It’s an excellent review of the history of wildlife management in the national parks. Originally, wildlife were an afterthought because the parks were built around monumental scenery. After that, many people started to think of some species of wildlife as part of the scenery too, such as bears in Yellowstone or Yosemite. Eventually, wildlife became a featured part of some parks such as Isle Royale or the Everglades. In all parks, wildlife faces threats external to the park such as pollution or exotic species, as well as internal threats from tourism and other national park service goals.
The authors review these issues very well, and this book is one of the central texts for any review of wildlife in the parks. However, they shrink back from making any strong recommendations.
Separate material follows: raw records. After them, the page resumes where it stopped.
/-- A meaning ends in the same state but for ISR, whatever ISR is. -/
theorem exec_butIsr {i : Instr} (h : exec i s = .next t) : ∃ u, exec i (withIsr s x) = .next u ∧ ButIsr t u := by
  cases i with
  -- no access
  | movR8Imm8 r _ => cases h; exact ⟨_, rfl, x, by cases r <;> rfl⟩
  | movR16Imm16 _ _ | movDsAx | movEsAx | movSsAx | addAxBx | addAxImm16 _ | subAxBx | subAxImm16 _ | cmpAxBx
  | cmpAlImm8 _ | cmpAxImm8 _ _ | jc _ | jnc _ | je _ | jne _ | ja _ | jmpRel16 _ | jmpRel8 _ | xorAxAx | xorBxBx
  | mulAl | cli | sti | hlt => cases h; exact ⟨_, rfl, x, rfl⟩
  -- a byte or a word is read
  | movAlA16 _ | lodsb | mulByteBx =>
    exact finish_butIsr h ((agree_read8 _).read fun _ => .ok ⟨x, rfl⟩)
  | movAxD16 _ | movAxA16 _ | addAxD16 _ | addAxSi | subAxD16 _ | cmpAxD16 _ =>
    exact finish_butIsr h ((agree_read16 _).read fun _ => .ok ⟨x, rfl⟩)
  -- a byte or a word is written
  | movByteD16Imm8 _ _ | stosb =>
    exact finish_butIsr h ((agree_write8 _ _).store fun _ y => .ok ⟨y, rfl⟩)
  | movD16Ax _ | movWordD16Imm16 _ _ | movWordSiImm16 _ =>
    exact finish_butIsr h ((agree_write16 _ _).store fun _ y => .ok ⟨y, rfl⟩)
  -- read, then written
  | addD16Ax _ =>
    exact finish_butIsr h ((agree_read16 _).read fun _ => (agree_write16 _ _).store fun _ y => .ok ⟨y, rfl⟩)
  | incByteD16 _ | decByteD16 _ =>
    exact finish_butIsr h ((agree_read8 _).read fun _ => (agree_write8 _ _).store fun _ y => .ok ⟨y, rfl⟩)
  -- the stack
  | pushAx | pushCs | callRel16 _ =>
    exact finish_butIsr h ((agree_push _).store fun _ y => .ok ⟨y, rfl⟩)
  | popAx | popDs | popEs | ret =>
    exact finish_butIsr h (agree_pop.pop fun _ _ y => .ok ⟨y, rfl⟩)
  -- ports
  | inAlImm8 _ | inAxImm8 _ =>
    simp only [exec, execInAlImm8, execInAxImm8, portRead_withIsr] at h ⊢
    cases h
    exact ⟨_, rfl, x, rfl⟩
  | outImm8Al _ | outImm8Ax _ =>
    cases h
    obtain ⟨y, e⟩ := portWrite_withIsr ..
    exact ⟨_, rfl, y, congrArg (State.advance · 2) e⟩
  -- interrupts
  | intImm8 n =>
    by_cases hi : s.flags.interrupt = true
    · have hi' : (withIsr s x).flags.interrupt = true := hi
      simp only [exec, execIntImm8, if_pos hi, if_pos hi'] at h ⊢
      exact finish_butIsr h (agree_enterInterrupt ..)
    · have hi' : ¬ (withIsr s x).flags.interrupt = true := hi
      simp only [exec, execIntImm8, if_neg hi, if_neg hi'] at h ⊢
      cases h
      exact ⟨_, rfl, x, rfl⟩
  | iret => exact finish_butIsr h agree_interruptReturn

/-! ## The service, the fetch and the step -/

theorem pollKeyboard_withIsr : pollKeyboard (withIsr s x) = withIsr (pollKeyboard s) x := by
  unfold pollKeyboard
  by_cases hk : (s.kbd.head != s.kbd.tail) = true
  · rw [if_pos hk]
    exact if_pos hk
  · rw [if_neg hk]
    exact if_neg hk

/-- Whether IRQ1 is taken does not depend on ISR (R211, D24). -/
theorem irq1Taken_withIsr : irq1Taken (withIsr s x) = irq1Taken s := rfl

theorem agree_serviceInterrupts : Agree ButIsr (serviceInterrupts s) (serviceInterrupts (withIsr s x)) := by
  unfold serviceInterrupts
  simp only [pollKeyboard_withIsr, irq1Taken_withIsr]
  split
  · exact (agree_enterInterrupt ..).store fun _ y => .ok ⟨y, rfl⟩
  · exact .ok ⟨x, rfl⟩

section
variable {f8 g8 : Nat → Except State Byte} {f16 g16 : Nat → Except State Word}

theorem agree_fetchFields (h8 : ∀ k, Agree Eq (f8 k) (g8 k)) (h16 : ∀ k, Agree Eq (f16 k) (g16 k)) (op m : Byte)
    (fmt : Format) : Agree Eq (fmt.fetchFields f8 f16 op m) (fmt.fetchFields g8 g16 op m) := by
  cases fmt with
  | op | opM => exact .ok rfl
  | opI8 | opR8 | opMI8 => exact (h8 _).read fun _ => .ok rfl
  | opI16 | opA16 | opR16 | opMD16 | opMI16 => exact (h16 _).read fun _ => .ok rfl
  | opMD16I8 => exact (h16 _).read fun _ => (h8 _).read fun _ => .ok rfl
  | opMD16I16 => exact (h16 _).read fun _ => (h16 _).read fun _ => .ok rfl

/-- Two decodings whose fetches agree, and whose rejections are the same but for ISR, agree. -/
theorem agree_decodeFrom (h8 : ∀ k, Agree Eq (f8 k) (g8 k)) (h16 : ∀ k, Agree Eq (f16 k) (g16 k))
    {reject reject' : DecodeError → State} (hr : ∀ d, ButIsr (reject d) (reject' d)) (c : Config) (op : Byte) :
    Agree Eq (decodeFrom c f8 f16 reject op) (decodeFrom c g8 g16 reject' op) := by
  have rejected (d : DecodeError) : Agree (Eq (α := Instr)) (.error (reject d)) (.error (reject' d)) := by
    obtain ⟨y, e⟩ := hr d
    rw [e]
    exact .error _ y
  unfold decodeFrom
  cases rowsFor c op with
  | nil => exact rejected _
  | cons row rest =>
    dsimp only
    cases row.modrm with
    | none => exact (agree_fetchFields h8 h16 ..).read fun _ => .ok rfl
    | some rule =>
      refine (h8 1).read fun m => ?_
      cases (row :: rest).find? (·.acceptsModrm c m) with
      | none => exact rejected _
      | some r => exact (agree_fetchFields h8 h16 ..).read fun _ => .ok rfl

end

theorem rejectEncoding_butIsr (d : DecodeError) : ButIsr (rejectEncoding o s d) (rejectEncoding o (withIsr s x) d) := by
  cases d <;> exact ⟨x, rfl⟩

theorem agree_fetch : Agree ButIsrWith (fetch s) (fetch (withIsr s x)) :=
  (agree_read8 _).read fun op =>
    (agree_decodeFrom (fun _ => agree_read8 (s := s.afterOpcode op) _) (fun _ => agree_read16 (s := s.afterOpcode op) _)
      rejectEncoding_butIsr ..).read fun _ => .ok ⟨x, rfl⟩

/-- Settles O56: the service, the fetch and the meaning each end in the same state but for ISR. -/
theorem isrDecidesNothing : Obligations.IsrDecidesNothing := by
  unfold Obligations.IsrDecidesNothing
  intro s x t h
  suffices hb : ∃ u, step (withIsr s x) = .next u ∧ ButIsr t u by
    obtain ⟨u, hu, y, rfl⟩ := hb
    exact ⟨y, hu⟩
  rcases step_eq_next.mp h with ⟨hr, rfl⟩ | ⟨hr, he | ⟨s1, he, hf⟩⟩
  · exact ⟨_, step_eq_next.mpr (.inl ⟨hr, rfl⟩), x, rfl⟩
  · obtain ⟨u, hu, hb⟩ := (agree_serviceInterrupts (x := x)).of_error he
    exact ⟨u, step_eq_next.mpr (.inr ⟨hr, .inl hu⟩), hb⟩
  · obtain ⟨_, hu, z, rfl⟩ := (agree_serviceInterrupts (x := x)).of_ok he
    rcases hf with hf | ⟨i, s2, hf, hx⟩
    · obtain ⟨u, hv, hb⟩ := (agree_fetch (x := z)).of_error hf
      exact ⟨u, step_eq_next.mpr (.inr ⟨hr, .inr ⟨_, hu, .inl hv⟩⟩), hb⟩
    · obtain ⟨_, hv, z', rfl⟩ := (agree_fetch (x := z)).of_ok hf
      obtain ⟨u, hw, hb⟩ := exec_butIsr (x := z') hx
      exact ⟨u, step_eq_next.mpr (.inr ⟨hr, .inr ⟨_, hu, .inr ⟨_, _, hv, hw⟩⟩⟩), hb⟩
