-- ==== Sys2Proof/Machine/State.lean ====
section
/-! DEFINITION. The state of the machine as plain data: every register, queue, memory, record and transfer in
progress that the manual names, over the whole rack ring, and the few fields of the model's own (the agenda, the
cursor, the counter of free values). What a map does not list reads as that component's reset value. -/

namespace Sys2Proof.Machine

/-! ## Why a step can stop -/

/-- Why the machine stops with a fault. A fault of the manual is never one of these: it is a next state in which
the record of R32 is on its way to the fault queue. -/
inductive Fault where
  /-- Raised by exec of a strand word when the cursor names no strand that can issue (no task, Parked, Faulted,
  Ended). step never asks for it. Safe: the manual gives a word that no strand fetches no effect. -/
  | noStrand
  /-- Raised by exec of an element when the cursor names no slot of a running element graph that holds that
  element. step never asks for it. Safe: an element that is not installed has no effect. -/
  | noElement
  /-- Raised by step when a strand's next word or header cannot be read through its load's domain. The manual gives
  a load whose image cannot be read no running task (R224), and says nothing of a page withdrawn later. Safe: the
  model stops where the manual gives no effect. -/
  | imageUnreadable
deriving DecidableEq, Repr

/-- Why the model gives an instruction no meaning. -/
inductive Refusal where
  /-- Raised by exec for an instruction that is rejected by its mnemonic. Safe: the model stops. -/
  | notModelled (mnemonic : String)
deriving DecidableEq, Repr

/-! ## Names -/

/-- The queues between the strands of a task (R12). -/
inductive QueueName where
  | aq
  | bq
  | cq
deriving DecidableEq, Repr

/-- What kind of endpoint a port is (R329). -/
inductive PortKind where
  | tile
  | region
  | streamer
deriving DecidableEq, Repr

/-- A port of the rack ring (R329): an out port is a channel's source, an in port a destination. -/
structure PortId where
  die : Nat
  kind : PortKind
  index : Nat
  out : Bool
  port : Nat
deriving DecidableEq, Repr

/-- A region of a die (R320). -/
structure RegionId where
  die : Nat
  region : Nat
deriving DecidableEq, Repr

/-- A graph queue of a die (R218). -/
structure QueueId where
  die : Nat
  queue : Nat
deriving DecidableEq, Repr

/-- The fault codes of R376. -/
inductive FaultCode where
  | illegalEnc
  | wrongCore
  | regLimit
  | evLimit
  | tilememBounds
  | stackLimit
  | misalign
  | xlate
  | prot
  | absent
  | writeOnce
  | tokenOver
  | cmdqDeadlock
  | deadlock
  | poisonIn
  | priv
  | gangSplit
  | planeLost
  | eccUncorr
  | outOfRange
  | trap
  | bkpt
deriving DecidableEq, Repr

/-- The number of a fault code (R376). -/
def FaultCode.num : FaultCode → Nat
  | .illegalEnc => 0x01
  | .wrongCore => 0x02
  | .regLimit => 0x03
  | .evLimit => 0x04
  | .tilememBounds => 0x05
  | .stackLimit => 0x06
  | .misalign => 0x07
  | .xlate => 0x08
  | .prot => 0x09
  | .absent => 0x0A
  | .writeOnce => 0x0B
  | .tokenOver => 0x0C
  | .cmdqDeadlock => 0x0D
  | .deadlock => 0x0E
  | .poisonIn => 0x0F
  | .priv => 0x10
  | .gangSplit => 0x11
  | .planeLost => 0x12
  | .eccUncorr => 0x13
  | .outOfRange => 0x14
  | .trap => 0x15
  | .bkpt => 0x16

/-! ## Global accesses -/

/-- The kinds of a Dawn global access (R288, R289, R292, R295, R299). -/
inductive AccessKind where
  | ldg
  | ldc
  | stg
  | pld
  | pst
  | prst
  | stf
  | pref
  | atadd
  | atand
  | ator
  | atxor
  | atmin
  | atmax
  | atswp
  | atcas
  | amaxx
  | atfadd
  | atfmax
deriving DecidableEq, Repr

/-- How far an access has gone: on its way to its home, deferred there (a PLD of an empty word), its data performed
and its flag still to be incremented (STF), performed, or lost with its plane. -/
inductive AccessStage where
  | sent
  | deferred
  | flag
  | done
deriving DecidableEq, Repr
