-- ==== Sys2Proof/Machine/Fields.lean ====
section
/-! DEFINITION. The one way to read and write each component of the state: what a map does not list reads as that
component at reset. -/

namespace Sys2Proof.Machine

/-- The strand of that name. -/
def State.strand (s : State) (i : StrandId) : Strand := s.strands.get i {}
/-- The state with that strand replaced. -/
def State.setStrand (s : State) (i : StrandId) (x : Strand) : State := { s with strands := s.strands.set i x }
/-- The state with that strand changed. -/
def State.updStrand (s : State) (i : StrandId) (g : Strand → Strand) : State := s.setStrand i (g (s.strand i))

/-- The task slot of that name. -/
def State.task (s : State) (i : TaskId) : Task := s.tasks.get i {}
/-- The state with that task slot replaced. -/
def State.setTask (s : State) (i : TaskId) (x : Task) : State := { s with tasks := s.tasks.set i x }
/-- The state with that task slot changed. -/
def State.updTask (s : State) (i : TaskId) (g : Task → Task) : State := s.setTask i (g (s.task i))

/-- The tile of that name. -/
def State.tile (s : State) (i : TileId) : Tile := s.tiles.get i {}
/-- The state with that tile replaced. -/
def State.setTile (s : State) (i : TileId) (x : Tile) : State := { s with tiles := s.tiles.set i x }
/-- The state with that tile changed. -/
def State.updTile (s : State) (i : TileId) (g : Tile → Tile) : State := s.setTile i (g (s.tile i))

/-- The port of that name. -/
def State.port (s : State) (i : PortId) : Port := s.ports.get i {}
/-- The state with that port replaced. -/
def State.setPort (s : State) (i : PortId) (x : Port) : State := { s with ports := s.ports.set i x }
/-- The state with that port changed. -/
def State.updPort (s : State) (i : PortId) (g : Port → Port) : State := s.setPort i (g (s.port i))

/-- The channel of that name. -/
def State.chan (s : State) (i : ChanId) : Channel := s.chans.get i {}
/-- The state with that channel replaced. -/
def State.setChan (s : State) (i : ChanId) (x : Channel) : State := { s with chans := s.chans.set i x }
/-- The state with that channel changed. -/
def State.updChan (s : State) (i : ChanId) (g : Channel → Channel) : State := s.setChan i (g (s.chan i))

/-- The region of that name. -/
def State.region (s : State) (i : RegionId) : Region := s.regions.get i {}
/-- The state with that region replaced. -/
def State.setRegion (s : State) (i : RegionId) (x : Region) : State := { s with regions := s.regions.set i x }
/-- The state with that region changed. -/
def State.updRegion (s : State) (i : RegionId) (g : Region → Region) : State := s.setRegion i (g (s.region i))

/-- The load of that name. -/
def State.load (s : State) (i : LoadId) : Load := s.loads.get i {}
/-- The state with that load replaced. -/
def State.setLoad (s : State) (i : LoadId) (x : Load) : State := { s with loads := s.loads.set i x }
/-- The state with that load changed. -/
def State.updLoad (s : State) (i : LoadId) (g : Load → Load) : State := s.setLoad i (g (s.load i))

/-- The graph queue of that name. -/
def State.queue (s : State) (i : QueueId) : GraphQueue := s.queues.get i {}
/-- The state with that graph queue replaced. -/
def State.setQueue (s : State) (i : QueueId) (x : GraphQueue) : State := { s with queues := s.queues.set i x }
/-- The state with that graph queue changed. -/
def State.updQueue (s : State) (i : QueueId) (g : GraphQueue → GraphQueue) : State := s.setQueue i (g (s.queue i))

/-- The die of that name. -/
def State.die (s : State) (i : Nat) : Die := s.dies.get i {}
/-- The state with that die replaced. -/
def State.setDie (s : State) (i : Nat) (x : Die) : State := { s with dies := s.dies.set i x }
/-- The state with that die changed. -/
def State.updDie (s : State) (i : Nat) (g : Die → Die) : State := s.setDie i (g (s.die i))

/-- The package of that name. -/
def State.pkg (s : State) (i : Nat) : Package := s.pkgs.get i {}
/-- The state with that package replaced. -/
def State.setPkg (s : State) (i : Nat) (x : Package) : State := { s with pkgs := s.pkgs.set i x }
/-- The state with that package changed. -/
def State.updPkg (s : State) (i : Nat) (g : Package → Package) : State := s.setPkg i (g (s.pkg i))

/-- The state with its cursor changed. -/
def State.updCur (s : State) (g : Cursor → Cursor) : State := { s with cur := g s.cur }

/-- The state with memory replaced. -/
def State.setMem (s : State) (m : List Host.Cell) : State := { s with mem := m }

/-- The next free value, and the state that has drawn it (log entry 4). -/
def State.draw (s : State) : Word64 × State := (Config.freeWord s.drawn, { s with drawn := s.drawn + 1 })

/-- The strand the cursor names. -/
def State.me (s : State) : Strand := s.strand s.cur.strand
/-- The task of the strand the cursor names. -/
def State.myTask (s : State) : Task := s.task s.cur.strand.task
/-- The tile of the strand the cursor names. -/
def State.myTile (s : State) : Tile := s.tile s.cur.strand.tileId

/-- Listed keys of a map that satisfy a test on key and value. -/
def Map.keysWhere {κ α : Type} (m : Map κ α) (p : κ → α → Bool) : List κ :=
  (m.entries.filter (fun e => p e.1 e.2)).map Prod.fst

end Sys2Proof.Machine
end

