-- ==== Sys2Proof/Machine/Scaling.lean ====
section
/-! DEFINITION. Scales: scaled values (R126), current scaling of a group (R127), quantisation against a delayed scale
and its status word (R128, R129), conversions (R121, R124), and the type words that say how a stream is scaled (R125,
R330). -/

namespace Sys2Proof.Machine

/-- The exact value of an element under a scale code (R126). -/
def scaled (v : Num) (code : Nat) : Num := if code = 0xFF then .nan else v.scale ((code : Int) - 127)

/-- Whether the rounding of a finite non-zero magnitude lies above maxfinite of the format, the rounding itself having
no upper bound (R118). -/
def roundsAbove (f : Format) (mode : Rnd) (neg : Bool) (m : Nat) (e : Int) : Bool :=
  f.exceeds (roundTo mode neg m e (f.quantum m e) false) (f.quantum m e)

/-- A finite value into the format of a scaled stream, cut to the largest finite value of its sign in every mode, which is 0x00 for a
negative value into an unsigned one; true when it was cut (R127, R128, log entry 18). -/
def roundCut (d : Format) (mode : Rnd) (v : Num) : Nat × Bool :=
  match v with
  | .fin neg m e =>
    if m ≠ 0 ∧ roundsAbove d mode neg m e then (d.maxOf neg, true) else (round v d mode, false)
  | v => (round v d mode, false)

/-- Largest magnitude of a list of finite values, by the exponent of its leading bit; none when all are zero. -/
def topExponent (xs : List Num) : Option Int :=
  xs.foldl (fun acc x => if x.isZero then acc else match acc with | none => some x.log2 | some k => some (max k x.log2)) none

/-- Current scaling of a group: its scale code and element codes (R127). -/
def currentScale (d : Format) (mode : Rnd) (xs : List Num) : Nat × List Nat :=
  if xs.any (fun x => !x.isFinite) then (0xFF, xs.map (fun _ => d.nanCode))
  else
    match topExponent xs with
    | none => (127, xs.map (fun _ => 0))
    | some top =>
      let k := top - d.maxNum.log2
      let e := (max 0 (min 254 (k + 127))).toNat
      (e, xs.map (fun x =>
        if x.neg? ∧ x.isZero = false ∧ d.signed = false then 0 else (roundCut d mode (x.scale (127 - (e : Int)))).1))

/-- The scale status word with its counts and sticky bits raised (R129). The rule calls the bits W1C and the counts RW and
names no address or instruction that writes the word: the model has no such write (DESIGN CHOICE, log entry 31). -/
def statusCount (st : Word64) (sat flush : Bool) : Word64 :=
  let c := min (fld st 61 31 + sat.toNat) (2 ^ 31 - 1)
  let f := min (fld st 30 0 + flush.toNat) (2 ^ 31 - 1)
  BitVec.ofNat 64 ((st.getLsbD 63 || sat).toNat * 2 ^ 63 + (st.getLsbD 62 || flush).toNat * 2 ^ 62 + c * 2 ^ 31 + f)

/-- Quantisation against a delayed scale: the code and the status word after it (R128, R129). -/
def delayedQuant (d : Format) (mode : Rnd) (e : Nat) (x : Num) (st : Word64) : Nat × Word64 :=
  if e = 0xFF then (d.nanCode, st)
  else
    match x with
    | .nan => (d.nanCode, st)
    | .inf neg => (d.maxOf neg, statusCount st true false)
    | x =>
      let r := roundCut d mode (x.scale (127 - (e : Int)))
      if r.2 then (r.1, statusCount st true false)
      else (r.1, statusCount st false (x.isZero = false && (decodeNum d r.1).isZero))

/-- A conversion between two numeric formats (R121 to R124); MOD 001 between integers is .sat. -/
def convertCode (src dst : Format) (mod : Nat) (x : Nat) : Nat :=
  match src, dst with
  | .int s w, .int s' w' =>
    let v := decodeInt s w x
    if mod = 1 then
      let hi : Int := ((Format.int s' w').maxOf false : Nat)
      let lo : Int := -(((Format.int s' w').maxOf true : Nat) : Int)
      ((max lo (min hi v)) % (2 ^ w' : Nat)).toNat
    else (v % (2 ^ w' : Nat)).toNat
  | s, d => round (decodeNum s x) d (Rnd.ofMod mod)

/-! ## Type words -/

/-- The format of an FMT code that names no nf register (R46). -/
def plainFormat (code : Nat) : Format :=
  match code with
  | 0 => .raw
  | 1 => .int true 32
  | 2 => .int false 32
  | 3 => .int true 16
  | 4 => .int false 16
  | 5 => .int true 8
  | 6 => .int false 8
  | 7 => .f32
  | 8 => .bf16
  | 9 => .f16
  | _ => .sc

/-- Fields of a type word (R330, R125). -/
def typeFmt (t : Word32) : Nat := fld t 31 28
def typeCode (t : Word32) : BitVec 6 := t.extractLsb' 22 6
def typeSkind (t : Word32) : Nat := fld t 21 20
def typeGsz (t : Word32) : Nat := fld t 19 18
def typeRowlen (t : Word32) : Nat := fld t 15 0

/-- The element format of a type word (R330). -/
def typeFormat (t : Word32) : Format := if typeFmt t = 10 then .b8 (typeCode t) else plainFormat (typeFmt t)

/-- The group of a type word: its group size, or its row length (R125, R163). -/
def typeGroup (t : Word32) : Option Nat :=
  if typeSkind t = 1 then some (32 * 2 ^ typeGsz t) else if typeSkind t = 2 then some (typeRowlen t) else none

/-- Whether a type word is one that R125 and R330 admit. -/
def typeOk (t : Word32) : Bool :=
  let f := typeFmt t
  (f ≤ 10 || f == 14) && (if f = 10 then nfValid (typeCode t) else typeCode t == 0) && fld t 17 16 == 0 &&
  (if typeSkind t = 1 then typeGsz t ≠ 3 else typeGsz t == 0) && ((f ≠ 0 && f ≠ 14) || typeSkind t == 0) &&
  (if typeSkind t = 2 then typeRowlen t ≠ 0 else typeRowlen t == 0)

end Sys2Proof.Machine
end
As scientists, they tend to feel more comfortable with recommendations of the form, "If your goal is X, then your policy should be Y." They are less comfortable talking about what the policy goals should be, and the authors did not see this book as the place to make radical recommendations about decommissioning roads, removing tourists, or the like.
They also don’t really confront the political problems involved in park policy. These include the interests of concessionaires and gateway communities, hunters in the region around each park, congressional pork, the political interests of the National Park Service, and the self-interest of scientists who work in parks (such as the authors!). While they mention these issues, they don’t really confront them as either obstacles or opportunities to their preferred policy, in large part because their policy recommendations are pretty weak themselves.
Though this book is essential if you want to understand wildlife in parks, those limitations are an important weakness. It deserves 4.5 stars but I’ll round up because I’m in a good mood.